The solution was to prepend all semicolon ; signs with backslash \.
Though this solves the problem, it introduces another one. I work on the project with another guy. But he works on Linux. In his case the script should be without \ before semicolons.
So, why do I need to prepend ; with \ on Windows? Can this be somehow avoided or done another way?
I googled for it a lot and haven't found any similar problem.
Update
The output when I use \; instead of ;:
C:\Xubuntu_shared\pixel\pixel\src\main\scripts>psql -h localhost -U postgres -d
pixel_test -f create_database_function.sql
Password:
CREATE FUNCTION
The output with errors when I execute the script without backslash escaping:
C:\Xubuntu_shared\pixel\pixel\src\main\scripts>psql -h localhost -U postgres -d
pixel_test -f create_database_function.sql
Password:
psql:create_database_function.sql:4: ERROR: unterminated dollar-quoted string a
t or near "$$
BEGIN
UPDATE display_count set display_count = display_count + 1
WHERE host_id = in_host_id AND host_owner_id = in_host_owner_id AND date_ =
in_date_;" at character 121
psql:create_database_function.sql:6: ERROR: syntax error at or near "IF" at cha
racter 5
psql:create_database_function.sql:7: ERROR: syntax error at or near "IF" at cha
racter 9
psql:create_database_function.sql:9: ERROR: syntax error at or near "INSERT" at
character 19
psql:create_database_function.sql:12: ERROR: syntax error at or near "EXCEPTION
" at character 5
psql:create_database_function.sql:13: WARNING: there is no transaction in progr
ess
COMMIT
psql:create_database_function.sql:14: ERROR: syntax error at or near "RETURN" a
t character 5
psql:create_database_function.sql:15: WARNING: there is no transaction in progr
ess
COMMIT
psql:create_database_function.sql:17: ERROR: unterminated dollar-quoted string
at or near "$$
LANGUAGE plpgsql;" at character 1
Other information that may be important:
create_database_function.sql encoding is UTF-8, without BOM. Line ending is in Windows format.
Update 2
Version
pixel=> SELECT version();
version
-------------------------------------------------------------
PostgreSQL 9.2.3, compiled by Visual C++ build 1600, 32-bit
(1 row)
pixel=>
Update 3
Output from output of select name, setting, source from pg_settings where source <> 'default'; command:
Oleg#OLEG-PC /C/Xubuntu_shared/pixel/pixel/src/main/scripts (pixel-dev2)
$ psql -U postgres
Password:
Welcome to psql.exe 7.4.6, the PostgreSQL interactive terminal.

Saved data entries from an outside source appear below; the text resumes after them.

-- ==== Sys2Proof/Tests/Slice0.lean ====
section
/-! SUPPORT. Tests/Slice0.lean: the model's own tests. Expected results are those of
spec/95_test_vectors.md (the row is named) or of the rule named. The witnesses at the end meet the
hypotheses of the statements. -/

open Sys2Proof Sys2Proof.Machine Sys2Proof.Config Sys2Proof.Claims

namespace Sys2Proof.Tests

/-! ### Helpers -/

/-- A value from its limbs, limb 0 first. -/
def limbsList (xs : List Nat) : Value := xs.map (BitVec.ofNat 32)

/-- Bytes from their numbers. -/
def bytes (xs : List Nat) : List Byte := xs.map (BitVec.ofNat 8)

/-- FWI-128, FWI-256, and FWI-128 in the source's modes, after reset. -/
def s128 : State := State.reset
def s256 : State := State.resetOf { defaultParams with width := fwi256 }
def sSource : State := State.resetOf { defaultParams with decMode := .source, mulCarry := .drop }

/-- A state with a value in one register. -/
def with1 (s : State) (r : Reg) (x : List Nat) : State := s.setV r (limbsList x)

/-- A state with values in V0 and V1. -/
def with2 (s : State) (x y : List Nat) : State := with1 (with1 s 0 x) 1 y

/-- A state with a string or byte buffer in BUF and its length in LEN. -/
def withBuf (s : State) (xs : List Nat) : State :=
  { s with buf := Memory.writeList s.buf 0 (bytes xs), len := BitVec.ofNat 16 xs.length }

/-- A state with a command in flight. -/
def inFlight (s : State) (c : Word) : State := { s with inFlight := some c }

/-- The outcome is a next state of which `f` is true. -/
def answers (o : Host.Outcome State Fault Refusal) (f : State → Bool) : Bool :=
  match o with
  | .next s => f s
  | .fault _ => false
  | .refused _ => false

/-- The word `c`, accepted, leaves register r with the given limbs and no error. -/
def gives (c : Word) (s : State) (r : Reg) (x : List Nat) : Bool :=
  answers (runCommand c s) (fun t => t.getV r == limbsList x && t.err == .none && t.done && !t.busy)

/-- The word `c`, accepted, stops with an error and leaves the registers. -/
def stops (c : Word) (s : State) (e : ErrCode) : Bool :=
  answers (runCommand c s) (fun t => t.err == e && t.done && !t.busy && t.v == s.v && t.buf == s.buf)

/-- The access answers data `v`. -/
def reads (s : State) (off : Nat) (v : Word) : Bool :=
  answers (hostAccess (rd s off) s) (fun t => t.response == .data v)

/-! ### Well-formedness: the ill-formed terms are refused -/

theorem test_wellFormed_ldu_size4 : (Instr.ldu 0 4#8).wellFormed = false := by decide
theorem test_wellFormed_ldu_size3 : (Instr.ldu 0 3#8).wellFormed = true := by decide
theorem test_wellFormed_tohex_case2 : (Instr.tohex 0 2#8).wellFormed = false := by decide
theorem test_wellFormed_tohex_case1 : (Instr.tohex 0 1#8).wellFormed = true := by decide

/-! ### Decoding: words written out from the fields of 30_encoding.md R70 -/

theorem test_decode_clr : decode 0x00000F01#32 = .ok (.clr 15) := by rfl
theorem test_decode_mov : decode 0x00004302#32 = .ok (.mov 3 4) := by rfl
theorem test_decode_ldu : decode 0x00020303#32 = .ok (.ldu 3 2#8) := by rfl
theorem test_decode_lddec : decode 0x00000104#32 = .ok (.lddec 1) := by rfl
theorem test_decode_ldbytes : decode 0x00000205#32 = .ok (.ldbytes 2) := by rfl
theorem test_decode_ldhex : decode 0x00000706#32 = .ok (.ldhex 7) := by rfl
theorem test_decode_cmp : decode 0x00005208#32 = .ok (.cmp 2 5) := by rfl
theorem test_decode_neg : decode 0x00000310#32 = .ok (.neg 3) := by rfl
theorem test_decode_negtc : decode 0x00000511#32 = .ok (.negtc 5) := by rfl
theorem test_decode_add : decode 0x00002112#32 = .ok (.add 1 2) := by rfl
theorem test_decode_sub : decode 0x00001013#32 = .ok (.sub 0 1) := by rfl
theorem test_decode_subtc : decode 0x00003214#32 = .ok (.subtc 2 3) := by rfl
theorem test_decode_mul : decode 0x00003415#32 = .ok (.mul 4 3) := by rfl
theorem test_decode_tohex : decode 0x00015018#32 = .ok (.tohex 5 1#8) := by rfl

Type: \copyright for distribution terms
\h for help with SQL commands
\? for help on internal slash commands
\g or terminate with semicolon to execute query
\q to quit
Warning: Console codepage (866) differs from windows codepage (1251)

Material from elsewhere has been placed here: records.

-- ==== Sys2Proof/Machine/Bytes.lean ====
section
/-! DEFINITION. Bit and byte-sequence helpers of the spec's notation (00_scope.md R9, R11). -/

namespace Sys2Proof.Machine

/-- Bit `i` of `v`, as a `width`-bit value that is 0 or 1 (00_scope.md R9). -/
def bitOf {n : Nat} (width : Nat) (v : BitVec n) (i : Nat) : BitVec width := ((v >>> i) &&& 1).setWidth width

/-- The big-endian value of a byte sequence (00_scope.md R11). -/
def beJoin : List Byte → Nat
  | [] => 0
  | b :: bs => b.toNat * 256 ^ bs.length + beJoin bs

/-- The low `L` bytes of `v`, most significant first (00_scope.md R11). -/
def beSplit (v : Nat) : Nat → List Byte
  | 0 => []
  | L + 1 => BitVec.ofNat 8 ((v >>> (8 * L)) &&& 0xFF) :: beSplit v L

end Sys2Proof.Machine
end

8-bit characters will not work correctly. See PostgreSQL
documentation "Installation on Windows" for details.
postgres=# select name,setting,source from pg_settings where source <> 'default'
;
name | setting
| source
----------------------------+---------------------------------------------------
---+----------------------
config_file | C:/Program Files/PostgreSQL/9.2/data/postgresql.co
nf | override
data_directory | C:/Program Files/PostgreSQL/9.2/data
| override
DateStyle | ISO, MDY
| configuration file
default_text_search_config | pg_catalog.english
| configuration file
hba_file | C:/Program Files/PostgreSQL/9.2/data/pg_hba.conf
| override
ident_file | C:/Program Files/PostgreSQL/9.2/data/pg_ident.conf
| override
lc_collate | C
| override
lc_ctype | C
| override
lc_messages | C
| configuration file
lc_monetary | C
| configuration file
lc_numeric | C
| configuration file
lc_time | C
| configuration file
listen_addresses | *
| configuration file
log_destination | stderr
| configuration file
log_line_prefix | %t
| configuration file
log_timezone | Europe/Moscow
| configuration file
logging_collector | on
| configuration file
max_connections | 100
| configuration file
max_stack_depth | 2048
| environment variable
port | 5432
| configuration file
server_encoding | UTF8
| override
shared_buffers | 4096
| configuration file
TimeZone | Europe/Moscow
| configuration file
transaction_deferrable | off
| override
transaction_isolation | read committed
| override
transaction_read_only | off
| override
wal_buffers | 128
| override
(27 rows)

For those who may encounter this rare problem.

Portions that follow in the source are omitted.